Users then pick **Image Studio** from the chat-model dropdown when
they want to generate or edit images.

**One required follow-up** after either install path: set a separate
**Task Model** in Admin Settings → Interface → Task Model. Image
Studio uses `tool_choice: required` to force tool calls, which means
the same model can't produce the text responses Open WebUI needs for
chat-title generation, tag suggestions, and autocomplete. Pick any
non-Image-Studio model you have pulled (`mistral-nemo:12b`,
`llama3.1:8b`, etc.) — see the
[**Set a separate Task Model** section in image_studio.md](openwebui-models/image_studio.md#set-a-separate-task-model-required-after-install).

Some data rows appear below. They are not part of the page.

/-- A collective context (spec/09 R356 to R374). Of the open instance: its step and descriptor, the contributions in
the local slots, the partials, the agreed datum of each group and the datum it had before a repeat, the groups whose
agreement has been sent and those that have repeated, the opening tick, whether the deadline and the fence have passed,
the tiles formed, the tiles written, the results that wait for overlay blocks (R427), whether it has delivered and is kept
for a repeat (R365), the gather record's use (`some true` records, `some false` compares) and a failed comparison, the
entries a replay reads. Of the ring pass: the round, whether the own block has left, the rounds whose blocks are still to be
forwarded. What outlives an instance: carries, held arrivals, agreements of later steps, buffers, credits, the buffers whose
WPFREE arming stands, oldest first, and those whose arming has completed (R374), epoch, frontier, foreign table,
subscriptions, overlay records. `fresh` holds until the engine opens an instance after its job came or was smudged: its carried
partials are those that memory holds (spec/11 R423). -/
structure Coll where
  opn : Bool := false
  step : W32 := 0
  desc : Option CDesc := none
  locals : List CTile := []
  partials : List CTile := []
  datums : List (Nat × W16) := []
  floors : List (Nat × W16) := []
  agrees : List CAgree := []
  agreedSent : List Nat := []
  repeated : List Nat := []
  opened : W64 := 0
  expired : Bool := false
  fenced : Bool := false
  formed : List Nat := []
  written : List Nat := []
  unwritten : List (Nat × List Byte) := []
  delivered : Bool := false
  recording : Option Bool := none
  failed : Bool := false
  listed : List CListed := []
  round : Nat := 0
  ownSent : Bool := false
  fwd : List Nat := []
  held : List CHeld := []
  carries : List CTile := []
  lastStep : Option W32 := none
  epoch : W32 := 0
  frontier : W32 := 0
  foreign : List Foreign := []
  dead : List (W32 × W32) := []
  subs : List Sub := []
  bufFree0 : Bool := true
  bufFree1 : Bool := true
  credits : Nat := 2
  arms : List Nat := []
  released : List Nat := []
  fresh : Bool := true
  ovl : Ovl := {}
  slotsUsed : Nat := 0
  deriving DecidableEq, Repr

/-! ### Meridian, power, fabric -/

/-- MER_STATUS.LOCK (spec/11 Table 11-3). -/
inductive Lock where
  | free | acquiring | locked | holdover
  deriving DecidableEq, Repr

/-- The meridian unit (spec/11). Stamps and latches are held in sixths of a tick, the latest offset in twelfths;
`edgeAt` is the model time of the latest edge. `arrived` keeps, of each MER packet that came by a port and has not been taken
up, the port and the tick in which its header crossed it (R399). -/
structure Meridian where
  count : W64 := 0
  bref : BitVec 3 := 0
  upport : BitVec 4 := 0
  role : BitVec 2 := 0
  offsetPs : W32 := 0
  delay : W16 := 0
  stepped : Bool := false
  edgeAt : Option Nat := none
  lock : Lock := .locked
  latches : List Int := []
  good : Nat := 0
  theta : Int := 0
  treqSent : Option Int := none
  arrived : List (Packet × Nat × W64) := []
  deriving DecidableEq, Repr

/-- Why fixed-frequency mode broke (spec/11 Table 11-7). -/
structure Fixed where
  bcause : BitVec 2 := 0
  broken : Bool := false
  active : Bool := false
  step : BitVec 3 := 2
  en : Bool := false
  floor : Option (BitVec 3) := none
  deriving DecidableEq, Repr

/-- Power management (spec/14). Steps are 0 for F0 to 7 for F7; estimates in mW. `capUsed` is
the cap as the latest estimate took it up (R492), `target` the step a slew leads to,
`stop` the ticks that the core clock still stands, `hold` the core cycles that issue is still held; `climBase` is
CLIM as the latest estimate found it, `climActed` whether a rule has acted on it since (R496). -/
structure Power where
  req : BitVec 3 := 2
  clim : BitVec 3 := 0
  tlim : BitVec 3 := 0
  cap : BitVec 13 := 3600
  capUsed : BitVec 13 := 3600
  meas : W16 := 0
  est : W16 := 0
  tjmax : Byte := 0
  throt : Bool := false
  sensflag : Bool := false
  measure : Bool := false
  fixed : Fixed := {}
  clock : BitVec 3 := 2
  target : BitVec 3 := 2
  slewing : Bool := false
  stop : Nat := 0
  hold : Nat := 0
  climBase : BitVec 3 := 0
  climActed : Bool := false
  clkPhase : Nat := 0
  overEst : Nat := 0
  headroom : Nat := 0
  overMeas : Nat := 0
  posDis : Nat := 0
  negDis : Nat := 0
  calmMode : Nat := 0
  calmRaise : Nat := 0
  disRaised : Bool := false
  barred : Nat := 0
  ests : List Nat := []
  estScale : Option (Nat × Nat) := none
  total : W64 := 0
  unattr : W64 := 0
  deriving DecidableEq, Repr

/-- FAB_PORT_n_STATUS.STATE (spec/09 Table 9-12). -/
inductive PortState where
  | down | training | up4 | up2 | degrading | lost
  deriving DecidableEq, Repr

/-- A port's USE (spec/09 Table 9-11). -/
inductive PortUse where
  | unused | inUse | dark | mismatched
  deriving DecidableEq, Repr

/-- A cage's CAGE (spec/09 Table 9-11). -/
inductive Cage where
  | empty | unpowered | refused | accepted
  deriving DecidableEq, Repr

/-- The end of a message of core `core` on its way over a port: its class, the bytes of the class's stream before its end, and
the flit that carries the last of them once that has left. -/
structure Tail where
  core : CoreId
  cls : Nat
  left : Nat
  seq : Option (BitVec 12)
  deriving DecidableEq, Repr

/-- A Fameuri port with its cage (spec/09 R332 to R353, spec/01 R31 to R33). Of the cage: the levels of ResetL, LPMode and
IntL, the lanes of the application that the surveyor has selected through CMIS (0 none), whether its data paths are
activated. `hello` is the partner's latest record, `ackSent` whether an own HELLO with ACKD has left; `got` whether any flit
was delivered; `outq` the flits sent, the latest last; `resends` how often each flit of `replay` has been sent again. By
class: `rx` the bytes of packets not yet complete, `rxFlits` the flits of buffer they occupy, `owed` the flits of buffer to be
returned, `credits` the flits of the partner's buffer held, `tx` the bytes of packets whose sending has begun (R335, R338).
`direct` are packets that leave by this port whatever the route table says (R377, R400). Of R339: `phase` is the time since
the flit boundary in 10 ps, `tokens` with the flit times towards the next one, `turn` the class whose turn it is with the
flits left of its quantum. `tails` are the messages and contributions of this module's cores whose last bytes the partner has not
acknowledged. -/
structure Port where
  state : PortState := .down
  use : PortUse := .unused
  cage : Cage := .empty
  present : Bool := false
  powered : Bool := false
  watts : Nat := 0
  app400 : Bool := false
  resetL : Bool := false
  lpMode : Bool := true
  intL : Bool := true
  appLanes : Nat := 0
  dataPath : Bool := false
  peer : BitVec 15 := 0
  peerv : Bool := false
  peerport : BitVec 4 := 0
  pkind : BitVec 1 := 0
  lanes : BitVec 4 := 0
  lanefail : BitVec 4 := 0
  deadLanes : BitVec 4 := 0
  fec : Bool := false
  heard : Bool := false
  partnerAck : Bool := false
  ackSent : Bool := false
  hello : Option Hello := none
  txseq : BitVec 12 := 0
  rxseq : BitVec 12 := 0
  got : Bool := false
  ackDue : Bool := false
  nakDue : Bool := false
  replay : List Flit := []
  resends : List Nat := []
  outq : List Flit := []
  rx : List (Nat × List Byte) := []
  rxFlits : Sparse Nat := []
  owed : Sparse Nat := []
  credits : Sparse Nat := []
  tx : List (Nat × List Byte) := []
  direct : List Packet := []
  phase : Nat := 0
  tokens : Nat := 0
  tokenAge : Nat := 0
  turn : Nat := 3
  quantum : Nat := 0
  tails : List Tail := []
  replays : W16 := 0
  uncorr : W16 := 0
  darkdisc : W16 := 0
  deriving DecidableEq, Repr

/-- The fabric (spec/09). Contexts are keyed 256 × partition + context, route-table entries by module ID. -/
structure Fabric where
  ports : Sparse Port := []
  firstbad : Byte := 0xFF
  missing : Byte := 0
  extra : Byte := 0
  routes : Sparse Byte := []
  aborts : List (BitVec 15 × W32) := []
  attachRx : List AttachRx := []
  abortNo : W32 := 0
  colls : Sparse Coll := []
  deriving DecidableEq, Repr

/-! ### Host -/

/-- A command that the T4 has accepted (spec/12 Table 12-2), whether it has started, and whether clearing EN ends it
CANCELLED. -/
structure Cmd where
  kind : Byte
  flags : Byte
  part : Byte
  rsv : List Byte
  seq : W64
  args : List Byte
  started : Bool := false
  cancel : Bool := false
  deriving DecidableEq, Repr

/-- HQ_Q_q_STATUS.STATE (spec/12 Table 12-13). -/
inductive QState where
  | disabled | running | stopped
  deriving DecidableEq, Repr

/-- A command queue (spec/12 R436 to R440). -/
structure Queue where
  base : W64 := 0
  jbase : W64 := 0
  vector : Byte := 0
  func : BitVec 5 := 0
  ahead : BitVec 4 := 0
  logsz : BitVec 4 := 0
  en : Bool := false
  nextseq : W64 := 0
  tail : W16 := 0
  jhead : BitVec 17 := 0
  head : W16 := 0
  jtail : BitVec 17 := 0
  jwrap : Bool := false
  jcount : Nat := 0
  seqerr : Bool := false
  state : QState := .disabled
  accepted : List Cmd := []
  records : List (List Byte) := []
  done : Option W64 := none
  energy : W64 := 0
  deriving DecidableEq, Repr

/-- A function's event ring, mailbox and BAR window (spec/12 R449 to R452, Table 12-14). -/
structure Func where
  evBase : W64 := 0
  evVector : Byte := 0
  elog : BitVec 5 := 0
  evHead : W16 := 0
  evTail : W16 := 0
  evWrap : Bool := false
  evCount : Nat := 0
  lost : W32 := 0
  accept : BitVec 256 := 0
  inForce : BitVec 256 := 0
  mstate : BitVec 2 := 0
  wbase : W64 := 0
  deriving DecidableEq, Repr

/-- A posted write of the T4 to the host: bytes at an address with the Relaxed Ordering attribute, or an MSI-X message
(spec/12 R432, R435, R440). -/
inductive HostWrite where
  | bytes (addr : Nat) (bs : List Byte) (relaxed : Bool)
  | msix (f v : Nat)
  deriving DecidableEq, Repr

/-- The host interface (spec/12). `linkOn` tells that the surveyor has enabled the link (spec/01 R35), `ero` is the host's
Enable Relaxed Ordering bit (R435). `mem` is the host's memory as the T4 sees it, `msix` the messages sent, `relaxedAt` the
addresses of the writes sent with the Relaxed Ordering attribute. -/
structure HostIf where
  linkOn : Bool := false
  linkUp : Bool := false
  ero : Bool := true
  relaxedAt : List Nat := []
  heldWrites : List HostWrite := []
  queues : Sparse Queue := []
  funcs : Sparse Func := []
  wlog : BitVec 6 := 30
  numVfs : Nat := 0
  msix : List (Nat × Nat) := []
  mem : Memory := []
  deriving DecidableEq, Repr

/-! ### Reset, backup domain, surveyor -/

/-- BKP_LOG_n (spec/13 Table 13-5). -/
structure LogEpisode where
  seq : W32 := 0
  defer : W16 := 0
  incomplete : Bool := false
  start : BitVec 2 := 0
  causes : BitVec 5 := 0
  tick : W64 := 0
  deriving DecidableEq, Repr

The preset ships with `vision: true` so users can attach images for
editing even though `mistral-nemo:12b` isn't a vision model — see the
[**Vision capability** section in image_studio.md](openwebui-models/image_studio.md#vision-capability)
for the trade-offs and the upgrade path to a real vision LLM
(`qwen2.5vl:7b`, `llama3.2-vision:11b`, etc.) if the LLM needs to
actually see the image to write smarter edit instructions.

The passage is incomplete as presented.